Factors That Reduce UPF Rating
Before you decide of buying UPF clothing, consider the following:
For many types of materials, wetness can cause a significant reduction in a fabric’s UPF rating. Some studies suggest that polyester may actually protect slightly better when it is in wet condition.
Fabric wear and stretch
As a fabric becomes worn or faded, it becomes less effective at blocking UV light. Stretched fabric can lose a significant amount of its UPF, so consider of replacing any worn out item for better protection.
Look For UPF Rating In Clothes
If you think that just by looking a piece of clothing you can determine density of protection-you are fooling yourself. It is impossible to do it.
Instead, you should try to find sun protection clothing where it is clearly stated UPF rating.
The label means that the fabric has been tested in a laboratory, and consumers can be confident about the listed level of protection.
It is based on the content, weight, color and construction of the fabric, indicating how much UV can penetrate the fabric.
Who Will Benefit From Sun Protective Clothing
UPF-rated clothing enhances everyone’s protection against UV-related health risks, but it is especially helpful for:
They have thinner and more sensitive skin. Prevent any damage at early age, and lower their risk of more serious problems later in life.
People taking medications
Sun sensitivity is increased by a wide range of medications taken. Double-check all your medications for sun interference between them.
Sun sensitive people
People with fair skin that burns easily are more vulnerable to UV rays.
People at equatorial regions
Sun intensity is greater in each of these environments.
People with dark skin tones
They might rarely show signs of burning, but they can still develop skin cancer.
Maintenance Of UPF Clothing
Washing your clothing can either increase or decrease its UPF, depending on several factors:
Detergents with brighteners
While most detergents contain brighteners, most of them do enhance the UPF, but, there’s no way to tell for certain if a given detergent will enhance your garment’s rating.
Check to see if your garment states that its UPF rating is good for a specific number of washes.
UPF should remain relatively unchanged as a result of washing until it diminishes, simply because the fabric becomes worn or faded.
Tips For Buying Sun Safe Clothing
- If you are buying elastic garments like yoga leggings, running tights and workout leggings, make sure you purchase the right size because overstretching will lower the UPF rating.
- Don’t wear a heavy work shirt for the beach, but a long-sleeved linen one that can can be both cool and sun smart.

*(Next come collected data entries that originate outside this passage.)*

-- ==== Sys2Proof/Tests/Slice0.lean ====
section
/-! SUPPORT. Tests: ill-formed terms, decoding of words written from the encodings of 30_encoding.md, single commands with the
results of 95_test_vectors.md, and a witness for the hypotheses of every statement. -/

namespace Sys2Proof.Tests

open Sys2Proof.Machine

/-! ### Helpers -/

/-- A valid 32-bit array per word list, in canonical form. -/
def array (ws : List Word) : Slot := ⟨true, 32 * ws.length, (List.range ws.length).zip ws⟩

/-- The reset state of the test parameters with these arrays in slots 0, 1, 2, ... -/
def block (slots : List Slot) (arg : Word := 0) : State :=
  (slots.zipIdx.foldl (fun s x => s.putSlot (BitVec.ofNat 4 x.2) x.1) State.reset).setArg arg

/-- The codes of "deadbeef" (95_test_vectors.md P1). -/
def deadbeef : List Byte := [0x64, 0x65, 0x61, 0x64, 0x62, 0x65, 0x65, 0x66]

/-- The reset state with a seed in SIN and SINLEN and a requested length in ARG. -/
def seeded (seed : List Byte) (arg : Word) : State :=
  { State.reset with sin := (List.range seed.length).zip seed, sinlen := BitVec.ofNat 32 seed.length, arg := arg }

/-- The next state, if the machine takes one. -/
def nextOf : Host.Outcome State Fault Refusal → Option State
  | .next t => some t
  | .fault _ => none
  | .refused _ => none

/-- The fault, if the machine stops with one. -/
def faultOf : Host.Outcome State Fault Refusal → Option Fault
  | .next _ => none
  | .fault f => some f
  | .refused _ => none

/-- What a test looks at after a command: CODE, RESULT and the written words of a slot. -/
def look (d : SlotNo) (o : Host.Outcome State Fault Refusal) : Option (Nat × Nat × List (Nat × Word)) :=
  (nextOf o).map fun t => (t.code.toNat, t.result.toNat, (t.slot d).words)

/-- What a test looks at after an encoder: CODE, SOUTLEN and the written SOUT cells. -/
def lookText (o : Host.Outcome State Fault Refusal) : Option (Nat × Nat × List Nat) :=
  (nextOf o).map fun t => (t.code.toNat, t.soutlen.toNat, t.sout.map fun c => c.2.toNat)

/-! ### Well-formedness: what the checks refuse -/

theorem test_params_no_slots_refused : Params.wf ⟨0, 2⟩ = false := by decide
theorem test_params_17_slots_refused : Params.wf ⟨17, 2⟩ = false := by decide
theorem test_params_no_words_refused : Params.wf ⟨4, 0⟩ = false := by decide
theorem test_params_65536_words_refused : Params.wf ⟨4, 65536⟩ = false := by decide
theorem test_params_bounds_accepted : Params.wf ⟨1, 1⟩ = true ∧ Params.wf ⟨16, 65535⟩ = true := by decide
theorem test_wf_slot_of_get_refused : Instr.wf ⟨4, 2⟩ (.get 5) = false := by decide
theorem test_wf_each_slot_field_checked :
    Instr.wf ⟨4, 2⟩ (.and 4 0 1) = false ∧ Instr.wf ⟨4, 2⟩ (.and 2 4 1) = false ∧
    Instr.wf ⟨4, 2⟩ (.and 2 0 4) = false ∧ Instr.wf ⟨4, 2⟩ (.and 3 0 1) = true := by decide

/-! ### Decoding: words written bit by bit from R62 -/

theorem test_decode_create : decode 0b00010111000000000000000000000000 = .ok (.create 7) := by decide
theorem test_decode_createh : decode 0b00101111000000000000000000000000 = .ok (.createh 15) := by decide
theorem test_decode_get : decode 0b00110000010100000000000000000000 = .ok (.get 5) := by decide
theorem test_decode_set_1 : decode 0b01000011000000001000000000000000 = .ok (.set 3 true) := by decide
theorem test_decode_set_0 : decode 0b01000001000000000000000000000000 = .ok (.set 1 false) := by decide
theorem test_decode_toggle : decode 0b01011000000000000000000000000000 = .ok (.toggle 8) := by decide
theorem test_decode_size : decode 0b01100000001000000000000000000000 = .ok (.size 2) := by decide
theorem test_decode_count : decode 0b01110000100100000000000000000000 = .ok (.count 9) := by decide
theorem test_decode_equals : decode 0b10000000001000110000000000000000 = .ok (.equals 2 3) := by decide
theorem test_decode_copy : decode 0b10010001001000000000000000000000 = .ok (.copy 1 2) := by decide
theorem test_decode_not : decode 0b10100110000000000000000000000000 = .ok (.not 6) := by decide
theorem test_decode_and : decode 0b10110010000000010000000000000000 = .ok (.and 2 0 1) := by decide
theorem test_decode_or : decode 0b11000001001000110000000000000000 = .ok (.or 1 2 3) := by decide
theorem test_decode_xor : decode 0b11010100100011000000000000000000 = .ok (.xor 4 8 12) := by decide
theorem test_decode_tobin : decode 0b11100000001100000000000000000000 = .ok (.tobin 3) := by decide
theorem test_decode_tohex : decode 0b11110000101000000000000000000000 = .ok (.tohex 10) := by decide

/-- The words of 95_test_vectors.md section 2.7 that spell no command. -/
theorem test_decode_illegal :
    decode 0x00000000 = .error .reservedOpcode ∧ decode 0x10000001 = .error (.unusedFieldNotZero 1) ∧
    decode 0x30008000 = .error (.unusedFieldNotZero 3) ∧ decode 0x31000000 = .error (.unusedFieldNotZero 3) ∧
    decode 0x4000C000 = .error (.unusedFieldNotZero 4) ∧ decode 0xB2010001 = .error (.unusedFieldNotZero 11) ∧
    decode 0x81010000 = .error (.unusedFieldNotZero 8) := by decide

/-- R68: the encoder gives the spec's own words. -/
theorem test_encode :
    encode (.and 2 0 1) = 0xB2010000 ∧ encode (.set 3 true) = 0x43008000 ∧ encode (.get 5) = 0x30500000 := by decide

/-! ### Single commands (95_test_vectors.md section 2) -/

theorem test_create_rounds_up :
    look 1 (exec (.create 1) (block [] 40)) = some (0, 0, [(0, 0), (1, 0)]) := by decide
theorem test_create_over_capacity : look 0 (exec (.create 0) (block [] 65)) = some (5, 0, []) := by decide
theorem test_createh_deadbeef :
    look 0 (exec (.createh 0) (seeded deadbeef 32)) = some (0, 0, [(0, 0xDEADBEEF)]) := by decide
theorem test_createh_left_pads :
    look 0 (exec (.createh 0) (seeded [0x31, 0x32, 0x33, 0x34, 0x35, 0x36, 0x37, 0x38, 0x39] 33)) =
      some (0, 0, [(0, 0x00000001), (1, 0x23456789)]) := by decide
theorem test_createh_upper_case :
    look 0 (exec (.createh 0) (seeded [0x41, 0x62, 0x43] 8)) = some (0, 0, [(0, 0x00000ABC)]) := by decide
theorem test_createh_overflow_before_bad_digit :
    look 0 (exec (.createh 0) (seeded [0x31, 0x32, 0x33, 0x34, 0x35, 0x36, 0x37, 0x38, 0x67] 32)) =
      some (2, 0, []) := by decide
theorem test_createh_bad_digit : look 0 (exec (.createh 0) (seeded [0x67] 32)) = some (4, 0, []) := by decide
theorem test_createh_unwritten_cell :
    faultOf (exec (.createh 0) { seeded [0x31] 32 with sinlen := 3 }) = some (.sinUnwritten 1) := by decide
theorem test_get_msb_first :
    look 0 (exec (.get 0) (block [array [0xDEADBEEF]] 2)) = some (0, 0, [(0, 0xDEADBEEF)]) ∧
    look 0 (exec (.get 0) (block [array [0xDEADBEEF]] 3)) = some (0, 1, [(0, 0xDEADBEEF)]) := by decide
theorem test_get_unallocated_before_index : look 1 (exec (.get 1) (block [] 100)) = some (7, 0, []) := by decide
theorem test_set_last_bit :
    look 0 (exec (.set 0 true) (block [array [0, 0]] 63)) = some (0, 0, [(0, 0), (1, 1)]) := by decide
theorem test_set_clears_first_bit :
    look 1 (exec (.set 1 false) (block [array [0xDEADBEEF], array [0xDEADBEEF]] 0)) =
      some (0, 0, [(0, 0x5EADBEEF)]) := by decide
theorem test_toggle_second_word :
    look 0 (exec (.toggle 0) (block [array [0, 0]] 33)) = some (0, 0, [(0, 0), (1, 0x40000000)]) := by decide
theorem test_toggle_out_of_range :
    look 0 (exec (.toggle 0) (block [array [0, 0]] 0xFFFFFFFF)) = some (1, 0, [(0, 0), (1, 0)]) := by decide
theorem test_size : look 2 (exec (.size 2) (block [array [], array [], array [0, 0]])) =
    some (0, 64, [(0, 0), (1, 0)]) := by decide
theorem test_count : look 0 (exec (.count 0) (block [array [0xDEADBEEF]])) = some (0, 24, [(0, 0xDEADBEEF)]) := by
  decide
theorem test_equals_different_capacity :
    look 0 (exec (.equals 0 1) (block [array [0xFF], array [0, 0xFF]])) = some (0, 0, [(0, 0xFF)]) := by decide
theorem test_equals_empty : look 1 (exec (.equals 0 1) (block [array [], array []])) = some (0, 1, []) := by decide
theorem test_copy :
    look 1 (exec (.copy 1 0) (block [array [0xDEADBEEF]])) = some (0, 0, [(0, 0xDEADBEEF)]) := by decide
theorem test_copy_unallocated_source : look 0 (exec (.copy 0 1) (block [array [5]])) = some (7, 0, [(0, 5)]) := by
  decide
theorem test_not : look 0 (exec (.not 0) (block [array [0xF]])) = some (0, 0, [(0, 0xFFFFFFF0)]) := by decide
theorem test_and :
    look 2 (exec (.and 2 0 1) (block [array [0x0000C0FF, 0xEEC0FFEE], array [0xFFFFFFFF, 0xFF000000]])) =
      some (0, 0, [(0, 0x0000C0FF), (1, 0xEE000000)]) := by decide
theorem test_and_mismatch :
    look 2 (exec (.and 2 0 1) (block [array [1, 2], array [3]])) = some (3, 0, []) := by decide
theorem test_or :
    look 2 (exec (.or 2 0 1) (block [array [0xF0F0F0F0], array [0x0000FFFF]])) = some (0, 0, [(0, 0xF0F0FFFF)]) := by
  decide
theorem test_xor :
    look 2 (exec (.xor 2 0 1) (block [array [0xF0F0F0F0], array [0x0000FFFF]])) = some (0, 0, [(0, 0xF0F00F0F)]) := by
  decide
theorem test_xor_self_clears :
    look 0 (exec (.xor 0 0 0) (block [array [0x12345678]])) = some (0, 0, [(0, 0)]) := by decide
/-- The text of 0xA0000001 by R121 (as the row 0x80000001 of section 2.6, with array bit 2 set). -/
theorem test_tobin :
    lookText (exec (.tobin 0) (block [array [0xA0000001]])) =
      some (0, 32, [0x31, 0x30, 0x31] ++ List.replicate 28 0x30 ++ [0x31]) := by decide
theorem test_tohex :
    lookText (exec (.tohex 0) (block [array [0x0123ABCD]])) =
      some (0, 8, [0x30, 0x31, 0x32, 0x33, 0x61, 0x62, 0x63, 0x64]) := by decide
theorem test_slot_not_on_block : look 0 (exec (.get 5) (block [array [0]])) = some (6, 0, [(0, 0)]) := by decide

/-! ### Steps and host accesses -/

/-- A command placed as the host's next access is what the next step runs. -/
theorem test_step_runs_command :
    (nextOf (step (State.reset.withFetchWord 32 0x10000000))).map (fun t => ((t.slot 0).valid, t.cc, t.pending)) =
      some (true, 1, []) := by decide
/-- CONFIG with NSLOT 4 and MAXW 2, by the layout of R31. -/
theorem test_read_config :
    (nextOf (hostRead 32 0x18 State.reset)).map (·.readData) = some (some 0x00020004) := by decide
/-- STATUS after an error of code 3, by the layout of R26. -/
theorem test_read_status :
    (nextOf (hostRead 32 0x0C (State.reset.raise .capacityMismatch))).map (·.readData) = some (some 0x00000103) := by
  decide
theorem test_write_sin :
    (nextOf (hostWrite 32 0x400004 0xABCDEF66 State.reset)).map (·.sin) = some [(1, 0x66)] := by decide
theorem test_bus_errors :
    faultOf (hostRead 32 0x000 State.reset) = some (.busError .notReadable 0x000) ∧
    faultOf (hostWrite 32 0x008 0 State.reset) = some (.busError .notWritable 0x008) ∧
    faultOf (hostRead 32 0x01C State.reset) = some (.busError .reservedOffset 0x01C) ∧
    faultOf (hostRead 32 0x006 State.reset) = some (.busError .misaligned 0x006) ∧
    faultOf (hostRead 8 0x004 State.reset) = some (.busError .wrongWidth 0x004) := by decide
theorem test_access_in_reset_has_no_effect :
    nextOf (step { State.reset with pending := [.write 32 0x004 7], inReset := true }) =
      some { State.reset with inReset := true } := by decide

/-- The examples of R68. -/
theorem test_asm_text :
    (Instr.and 2 0 1).asmText = "AND s2, s0, s1" ∧ (Instr.set 3 true).asmText = "SET s3, 1" ∧
    (Instr.get 15).asmText = "GET s15" := by decide
/-- `NEWH s1, #8, "ab"` as R69 and R70 expand it. -/
theorem test_newh_inputs :
    (Pseudo.newh 1 8 [0x61, 0x62]).expand.flatMap Line.inputs =
      [.write 32 0x400000 0x61, .write 32 0x400004 0x62, .write 32 0x10 2, .write 32 0x04 8,
       .write 32 0x00 0x21000000] := by decide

- Look for garments with a UPF of at least 30 so that you know you’re getting effective sun protection.
- Wash new garments made from cotton or cotton blends for about 2-3 times at least. This can often permanently raise the UPF rating due to shrinkage of the spaces between the fibers.
- Choose garments that cover more skin, as a swim shirt. Made of lightweight, elastic materials like spandex, these athletic tops will cover your upper body without weighing you down. You can also have beach skirts or sarongs ready for when you leave the water.
- Select wide-brimmed hats that shade your face, neck and ears.
- Be aware that UV light can bounce off surfaces such as water, snow and glass, hitting your skin twice and increasing the intensity of exposure.
- When outdoors, seek out shaded areas under trees and minimize your time of exposure on direct sun.
- Use UV-filtering sunglasses and sunscreen with a sun protection factor (SPF) of at least 15 for everyday exposure ,and 30 or higher for extended sun exposure.
- Apply sunscreen on all exposed areas — clothing can’t cover everything
Remember, sun protective clothing doesn’t have to be boring – it can be light, bright, fashionable and fun.
And when chosen and used correctly, it’s the best form of sun protection you can find.